2) The charging station according to claim 1, wherein said energy
storage device comprises batteries.
3) The charging station according to claim 1, wherein said means
for capturing sufficient solar energy comprises a solar array with
at least one photovoltaic panel.
4) The charging station according to claim 1, wherein said means
for discharging comprises an alternating current connector.
5) The charging station according to claim 1, wherein said means
for discharging comprises a direct current connector.
6) The charging station according to claim 1, wherein said means
for discharging comprises means for communication with the
vehicle.
7) The charging station according to claim 3, further including a
computer-implemented monitoring and control system for maximizing
power capture from said solar array;
8) The charging station according to claim 1, further including a
one-axis or two-axis pointing mechanism to align the panel normal
to the sun.
9) The charging station according to claim 8, further including a
computer-implemented means for controlling said two-axis pointing
mechanism to align the panel normal to the sun.

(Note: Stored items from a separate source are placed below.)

-- ==== Sys2Proof/Certificates/Slice0/Obligations.lean ====
section
/-!
DEFINITION. The statements for the provers.
-/

open Sys2Proof Sys2Proof.Machine

/-- A step runs the command in front of the queue on the rest. For every command and every state: a step of the state with that command put in
front of its waiting commands is exec of the command on the state itself, whose waiting commands are the rest. Rests on 01_architecture,
95_what_each_step_holds. -/
def Obligations.StepRunsFront : Prop :=
  ∀ (c : Instr) (s : State), step { s with pending := c :: s.pending } = exec c s

/-- With no command waiting, a step passes one core cycle: what waited for its end acts, and time goes on. In every state with no waiting
command a step answers the state after one core cycle. Where nothing of the machine's own is under way (no moment waits for the end of the
cycle, no acquiring mode, no sample clock that runs apart from DT, no rethreading before its swap, no interval before its tap moves, no
edge phase, no end of test blocks, no change of the equaliser, no fade, no acquisition being read and no histogram pass), the time since
power-on has grown by the 128 ticks of a core cycle (by 1,600 in VIGIL), device time by as much but not in HOLD, and the device time of
the step before is kept; every register, every byte of memory and every other part but the notes of the cycle itself is as before. One
moment that waits acts as the cycle ends, with every other note of the cycle taken. That an empty queue passes a cycle is the model's
choice (DESIGN CHOICE, assumption log entry 2). Rests on 02_time_base, 01_architecture, R15, R38, R41. -/
def Obligations.IdleStepPassesOneCycle : Prop :=
  (∀ s : State, s.pending = [] → step s = .next s.cycle) ∧
    (∀ s : State, s.pending = [] → s.mode.acquires = false → s.booked = [] → s.heldRecs = [] → s.nextActs = [] →
      (∀ d : Nat, d < 2 → (s.offGrid d = false ∨ s.mode = .hold ∨ s.mode = .vigil) ∧
        (unitKind (s.rd F.BOB_ACTIVE.UNIT [d]) ≠ 1 ∨ s.rtPhase d ≠ 4 ∧ s.rtPhase d ≠ 5) ∧
        ∀ c : Nat, c < 2 → s.rd I.cardSuff [d, c] ≠ 3 ∧ s.combState d c ≠ 4 ∧ s.rd I.calOpen [d, c] = 0 ∧
          s.rd F.EQ_STATUS.ACTIVE_BANK [d, c] = s.rd F.EQ_CTRL.BANK [d, c] ∧ s.rd F.EQ_STATUS.BYPASSED [d, c] = s.rd F.EQ_CTRL.BYPASS [d, c] ∧
          s.rd F.FIR_STATUS.FADING [d, c] = 0 ∧ (s.accOf d c).reading = none ∧ (s.accOf d c).passes = []) →
      ∃ t : State, step s = .next t ∧ Frame [] [[.now, .dt, .dtPrev, .fresh, .arrivals, .closing]] s t ∧ t.freeCtr = s.freeCtr ∧
        t.fresh = [] ∧ t.arrivals = [] ∧ t.closing = false ∧
        t.now = s.now + (if s.mode = .vigil then 1600 else 128) ∧ t.dtPrev = s.dt ∧
        t.dt = if s.mode = .hold then s.dt else (s.dt + if s.mode = .vigil then 1600 else 128) % 2 ^ 64) ∧
    (∀ (c : Instr) (s u : State), s.booked = [c] → s.heldRecs = [] → s.mode.acquires = false → State.beforeEngines c = false → s.asksHarvest c = false →
      exec c { s with booked := [], arrivals := [], closing := true } = .next u → s.endCycle = { u with closing := false })

/-- The state after reset has the forms that every step keeps. The state after a power-on reset is sound: its registers and its memory are in
their one canonical form, it has three acquisition sets, eight interval units, two accumulation engines and three overlay layers for each
of its two dies, and its boot flash lists no erased byte. Rests on R180, R193, R221, R252, R273, R114. -/
def Obligations.ResetIsSound : Prop :=
  State.reset.Sound

/-- After a cold reset the package holds HOLD and DT 0, nothing is queued, and the registers hold the field tables' reset values. State.reset
is in HOLD with die 0 in the control role, DT 0, no command waiting and nothing stored, written or in progress. The named fields of each
register block hold, for every index, the reset value that their field tables give. A field of a table without a value of its own is 0.
Rests on R9, R35, R55, R246, R311, R446, 20_address_map. -/
def Obligations.ResetValues : Prop :=
  State.reset.mode = .hold ∧ State.reset.control = 0 ∧ State.reset.dt = 0 ∧ State.reset.pending = [] ∧ State.reset.mem = [] ∧
    State.reset.out = [] ∧ State.reset.ringRecs = [] ∧ State.reset.taken = [] ∧ State.reset.outstanding = [] ∧ State.reset.library = [] ∧
    State.reset.pool = [] ∧ State.reset.deferred = [] ∧ State.reset.running = [] ∧
    (∀ ix : List Nat, ∀ x ∈ [(F.XTO_PULL.PULL, 0x800000), (F.XTO_STATUS.REF_STATE, 0), (F.XTO_STATUS.STEP_PENDING, 0), (F.SYN_STATUS.LOCK, 0),
        (F.SYN_OFFSET.OFFSET, 0), (F.CNV_CTRL.ATTEN, 0), (F.CRD_CTRL.INTERVAL, 1000), (F.CRD_SUFF.VAR_FLOOR, 64), (F.CRD_TIMEOUT.TIMEOUT, 2000),
        (F.DEC_CTRL.MODE, 0), (F.DEC_RATIO.RATIO, 1), (F.TRG_LEVEL.LEVEL, 0), (F.TRG_LEVEL.HYST, 2), (F.TRG_AUTO_TIMEOUT.TICKS, 16000000),
        (F.ACQ_SEG_LEN.LEN, 1024), (F.ACQ_NSEG.NSEG, 1), (F.ACQ_PRE.PRE, 0), (F.ACQ_POST.POST, 1024), (F.ACQ_STATUS.STATE, 0),
        (F.STR_CTRL.CHUNK_LOG2, 16), (F.ACC_AVG_COUNT.TARGET, 16), (F.ACC_AVG_LEN.LEN, 1024), (F.ACC_STATUS.STATE, 0),
        (F.SCN_TIM_H.HACTIVE, 3840), (F.SCN_TIM_V.VACTIVE, 2160), (F.SCN_STATUS.RUNNING, 0), (F.LGC_CH_CFG.HYST, 20), (F.TIM_N.N, 1),
        (F.TIM_CTRL.EN, 0), (F.CMP_CTRL.EN, 0), (F.QUE_CFG.ENABLE, 0), (F.QUE_CFG.LOG2_SIZE, 4), (F.QUE_STATUS.STATE, 0), (F.EVC_PEND.PEND, 0),
        (F.EVC_MASK.MASK, 0), (F.EVC_ROUTE.EN, 0), (F.MBX_VLOG_TOTAL.COUNT, 0), (F.MBX_URG_STATUS.BUSY, 0), (F.HVS_CAP.MW, 165000),
        (F.HVS_BUDGET.MJ, 165000), (F.BOB_THRESH.TMO_LIMIT, 3), (F.SKN_CTRL.ROLE, 0), (F.SKN_STATUS.ALIGNED, 0), (F.SVC_ATB.POINT, 0xFF),
        (F.SVC_STATUS.TEST_RUN, 0)],
      State.reset.rd x.1 ix = x.2) ∧
    (∀ c i : Nat, State.reset.rd F.TRG_CURVE.FRAC [0, c, 0, i] = i % 1024)

/-- Every step keeps registers, memory and flash canonical and the counts of sets, units, engines and layers. From every sound state, also one
that no run reaches, a step that answers a next state answers a sound one: the register file and the memory stay in their one canonical
form (keys and addresses strictly rising, nothing listed that reads as an unlisted one), and the machine keeps six acquisition sets,
sixteen interval units, four accumulation engines and six overlay layers; the boot flash lists no byte that reads as erased. Rests on
R180, R193, R221, R252, R273, R114. -/
def Obligations.StepKeepsSound : Prop :=
  ∀ s t : State, s.Sound → step s = .next t → t.Sound
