-- Memory ---------------------------------------------------------------------------------------------

/-- The byte written reads back. -/
theorem State.memGet_memPut_self {s : State} (h : Memory.wf s.mem = true) (a : Nat) (b : Byte) : (s.memPut a b).memGet a = b := by
  simp only [Memory.wf, Bool.and_eq_true] at h
  unfold State.memPut State.memGet
  by_cases hb : b = 0
  · simp only [hb, ite_true]
    rw [sparseGet_put_none _ natLt_tri natLt_irr natLt_trans _ _ h.1]; rfl
  · simp only [hb, ite_false]
    rw [sparseGet_put_self _ natLt_irr]; rfl

/-- Every other byte reads as before. -/
theorem State.memGet_memPut_of_ne {a a' : Nat} (h : a' ≠ a) (s : State) (b : Byte) : (s.memPut a b).memGet a' = s.memGet a' := by
  unfold State.memPut State.memGet
  rw [sparseGet_put_of_ne _ natLt_tri h]

/-- A write of a byte keeps memory canonical. -/
theorem Memory.wf_put {m : List Host.Cell} (h : Memory.wf m = true) (a : Nat) (b : Byte) :
    Memory.wf (sparsePut natLt a (if b = 0 then none else some b) m) = true := by
  simp only [Memory.wf, Bool.and_eq_true, List.all_eq_true] at h ⊢
  refine ⟨(sparseOrdered_put _ natLt_tri natLt_trans _ _ m h.1).1, fun e he => ?_⟩
  rcases mem_sparsePut _ _ _ _ _ he with h' | ⟨_, h'⟩
  · exact h.2 e h'
  · by_cases hb : b = 0
    · simp [hb] at h'
    · simp only [hb, ite_false, Option.some.injEq] at h'
      simpa [← h'] using hb

/-- A filter keeps memory canonical. -/
theorem Memory.wf_filter {m : List Host.Cell} (h : Memory.wf m = true) (p : Host.Cell → Bool) : Memory.wf (m.filter p) = true := by
  simp only [Memory.wf, Bool.and_eq_true, List.all_eq_true] at h ⊢
  exact ⟨(sparseOrdered_filter _ natLt_trans _ m h.1).1, fun e he => h.2 e (List.mem_filter.1 he).1⟩

/-- A byte of the flash that takes a value keeps the flash canonical. -/
theorem Flash.wf_put {m : List Host.Cell} (h : Flash.wf m = true) (a : Nat) (b : Byte) :
    Flash.wf (sparsePut natLt a (if b = 255 then none else some b) m) = true := by
  simp only [Flash.wf, Bool.and_eq_true, List.all_eq_true] at h ⊢
  refine ⟨(sparseOrdered_put _ natLt_tri natLt_trans _ _ m h.1).1, fun e he => ?_⟩
  rcases mem_sparsePut _ _ _ _ _ he with h' | ⟨_, h'⟩
  · exact h.2 e h'
  · by_cases hb : b = 255
    · simp [hb] at h'
    · simp only [hb, ite_false, Option.some.injEq] at h'
      simpa [← h'] using hb

/-- A filter keeps the flash canonical. -/
theorem Flash.wf_filter {m : List Host.Cell} (h : Flash.wf m = true) (p : Host.Cell → Bool) : Flash.wf (m.filter p) = true := by
  simp only [Flash.wf, Bool.and_eq_true, List.all_eq_true] at h ⊢
  exact ⟨(sparseOrdered_filter _ natLt_trans _ m h.1).1, fun e he => h.2 e (List.mem_filter.1 he).1⟩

10) The charging station according to claim 9, further including a
ground-positioning system receiver to determine the station
location, date, and time which is then used to determine the array
angles.
11) The charging station according to claim 1, further including a
connection to the electric grid.
12) The charging station according to claim 1, further including a
connection to a wireless network.
13) A stand-alone electric generation station, comprising: a. means
for capturing solar energy for charging; b. an energy storage
device; c. means for discharging from said energy storage device;
d. an underground compartment for isolating and insulating said
energy storage device as well as protecting the user and said
energy storage device in case of system malfunction or external
emergency; e. a means for preventing current discharge from said
charging station and said energy storage device in case of system
malfunction or external emergency; f. means for joining said means
for capturing solar energy to said energy storage device g. means
for joining said energy storage device to said means for
discharging h. means for joining said means for discharging to said
means for preventing current discharge, whereby the solar energy is
captured and stored in said energy storage device and upon
initiation of said computer-implemented means for transactions
monetary funds are exchanged for energy and via said means for
discharging, energy is discharged.
14) The charging station according to claim 13, wherein said means
for substantial energy storage comprises batteries.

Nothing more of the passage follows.